= Melvyn Grant =

English artist and illustrator

Melvyn "Mel" Grant (born 1944) is an English artist and illustrator. Trained traditionally, he originally worked with oil paints, but in the late 1990s Grant switched to creating most of his work digitally with a digitizing tablet and the software Adobe Photoshop and Corel Painter. Mel now lives and works on the coast in the Southeast of England, although the bulk of his work is commissioned internationally.

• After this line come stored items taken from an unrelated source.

theorem witness_ProgramTextIsBindingAndCommands :
    wordsOf "BIND_DEFAULT" = ["BIND_DEFAULT"] ∧ wordsOf "BIND 0x7F" = ["BIND", "0x7F"] ∧
    numberOf "0x7F".toList = some 127 ∧ numberOf "128".toList = some 128 ∧
    bindingOf standardParams "BIND 0x7F" = some (.address 127) ∧
    ["INIT", "GETPWR"].map (assembleLine standardParams) = [Instr.init, .getpwr].map some ∧
    bindingOf standardParams "INIT" = none ∧ assembleLine standardParams "BIND_DEFAULT" = none := by
  decide

/-- R90: there are no other pseudo-operations. -/
theorem test_bindingOf_refuses :
    ["BIND", "BIND x", "BIND 1 2", "BIND 128", "BIND_DEFAULT 1", "INIT", ""].map
      (bindingOf standardParams) = List.replicate 7 none := by decide

theorem witness_WordsAreTheRunsBetweenBlanks :
    "BIND".toList ≠ [] ∧ ' ' ∉ "BIND".toList ∧
    wordsOf (String.ofList ("BIND".toList ++ ' ' :: " 0x68 ".toList)) = ["BIND", "0x68"] ∧
    "0x68" ∈ wordsOf "BIND  0x68 " := by decide

theorem witness_WrongBindingReachesNothing :
    (unbound 0x07 0).cfg.wf = true ∧ ¬ (unbound 0x07 0).Bound ∧ (unbound 0x07 0).ExclusiveBus := by
  decide

theorem witness_ReadByteDeliversTheRegister :
    regAt (noisy 0 [good] []).cfg 0x0F = some .ident ∧
    regAt (noisy 0 [good] []).cfg 0x20 = some .ctrl1 ∧
    (noisy 0 [good] []).outcome.fails = false ∧
    (noisy 0 [failed 0x9C false] []).outcome.fails = true := by decide

theorem witness_ReadBitsDeliversTheField :
    (noisy 0 [good] []).cfg.wf = true ∧ regAt (noisy 0 [good] []).cfg 0x20 = some .ctrl1 ∧
    regAt (noisy 0 [good] []).cfg 0x0F = some .ident ∧
    7 = fieldHi (noisy 0 [good] []).cfg .rate ∧ 2 = fieldLen .rate ∧
    0 = fieldHi (noisy 0 [good] []).cfg .xen ∧ 1 = fieldLen .xen ∧
    (noisy 0 [good] []).outcome.fails = false ∧
    (noisy 0 [failed 0x9C false] []).outcome.fails = true := by decide

theorem witness_WriteBitChangesOneBit :
    (noisy 0 [good] []).cfg.wf = true ∧ fieldLen .xen = 1 ∧
    0 = fieldHi (noisy 0 [good] []).cfg .xen ∧ fieldLen .pwr = 1 ∧
    3 = fieldHi (noisy 0 [good] []).cfg .pwr ∧ (noisy 0 [good] []).outcome.fails = false := by decide

theorem witness_WriteBitsChangesItsRange :
    (noisy 0 [good] []).cfg.wf = true ∧ 7 = fieldHi (noisy 0 [good] []).cfg .rate ∧
    2 = fieldLen .rate ∧ 0 = fieldHi (noisy 0 [good] []).cfg .xen ∧ 1 = fieldLen .xen ∧
    (noisy 0 [good] []).outcome.fails = false := by decide

theorem witness_FailedWriteLeavesOldOrNew :
    (noisy 0 [failed 0 true] []).cfg.wf = true ∧
    5 = fieldHi (noisy 0 [failed 0 true] []).cfg .bw ∧ 2 = fieldLen .bw ∧
    (noisy 0 [failed 0 true] []).outcome.fails = true ∧
    (noisy 0 [failed 0 false] []).outcome.fails = true := by decide

theorem witness_PrimitiveOutsideTheMapIsRefused :
    0x21 ≠ (quiet 0).cfg.aIdent ∧ 0x21 ≠ (quiet 0).cfg.aCtrl1 ∧
    1 ≤ 2 ∧ 2 ≤ 7 + 1 ∧ 7 ≤ 7 ∧ (0 = 0 ∨ 7 + 1 < 0 ∨ 7 < 7) ∧
    (9 = 0 ∨ 7 + 1 < 9 ∨ 7 < 7) ∧ (1 = 0 ∨ 8 + 1 < 1 ∨ 7 < 8) ∧ 7 < 8 ∧ (quiet 0).cfg.wf = true ∧
    2 ≤ 6 + 1 ∧ isFieldRange (quiet 0).cfg 6 2 = false ∧ isFieldRange (quiet 0).cfg 7 8 = false := by
  decide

Grant was born in London, England. Always interested in illustrated arts, he attended the Brassey School of Fine Art from the age of twelve before dropping out at the age of eighteen. After studying electronics and working in a variety of short-term jobs, including as a guitarist, Grant travelled throughout Europe to improve his painting style. Upon his return to England, he worked as an illustrator in various media, including animation. Soon he found a niche creating covers for books, mostly fantasy work, but also science fiction. He worked in various styles, ranging from cute children's artwork to dark and realistic adult images. Grant has produced illustrations for many books, including the Fighting Fantasy gamebooks FF 3: Deathtrap Dungeon, FF9: Shamutanti Hills, FF 11: Khare Cityport of Traps, and FF13: The Seven Serpents, Terry Pratchett's Where's My Cow?, The Demonata series by Darren Shan and the Bartimaeus Sequence (USA) by Jonathan Stroud.

He is also known for being one of the artists associated with Iron Maiden's mascot Eddie. He designed the album covers for Iron Maiden's Fear of the Dark, Virtual XI, Death on the Road, The Final Frontier and From Fear to Eternity, as well as the single "The Reincarnation of Benjamin Breeg", making him the only artist other than Derek Riggs and Mark Wilkinson to have been used to draw Eddie on more than one Iron Maiden album.

Grant designed a number of covers for video games, including titles from Psygnosis and their sub-publisher Psyclapse Baal, Ballistix, Anarchy and Captain Fizz Meets the Blaster-Trons.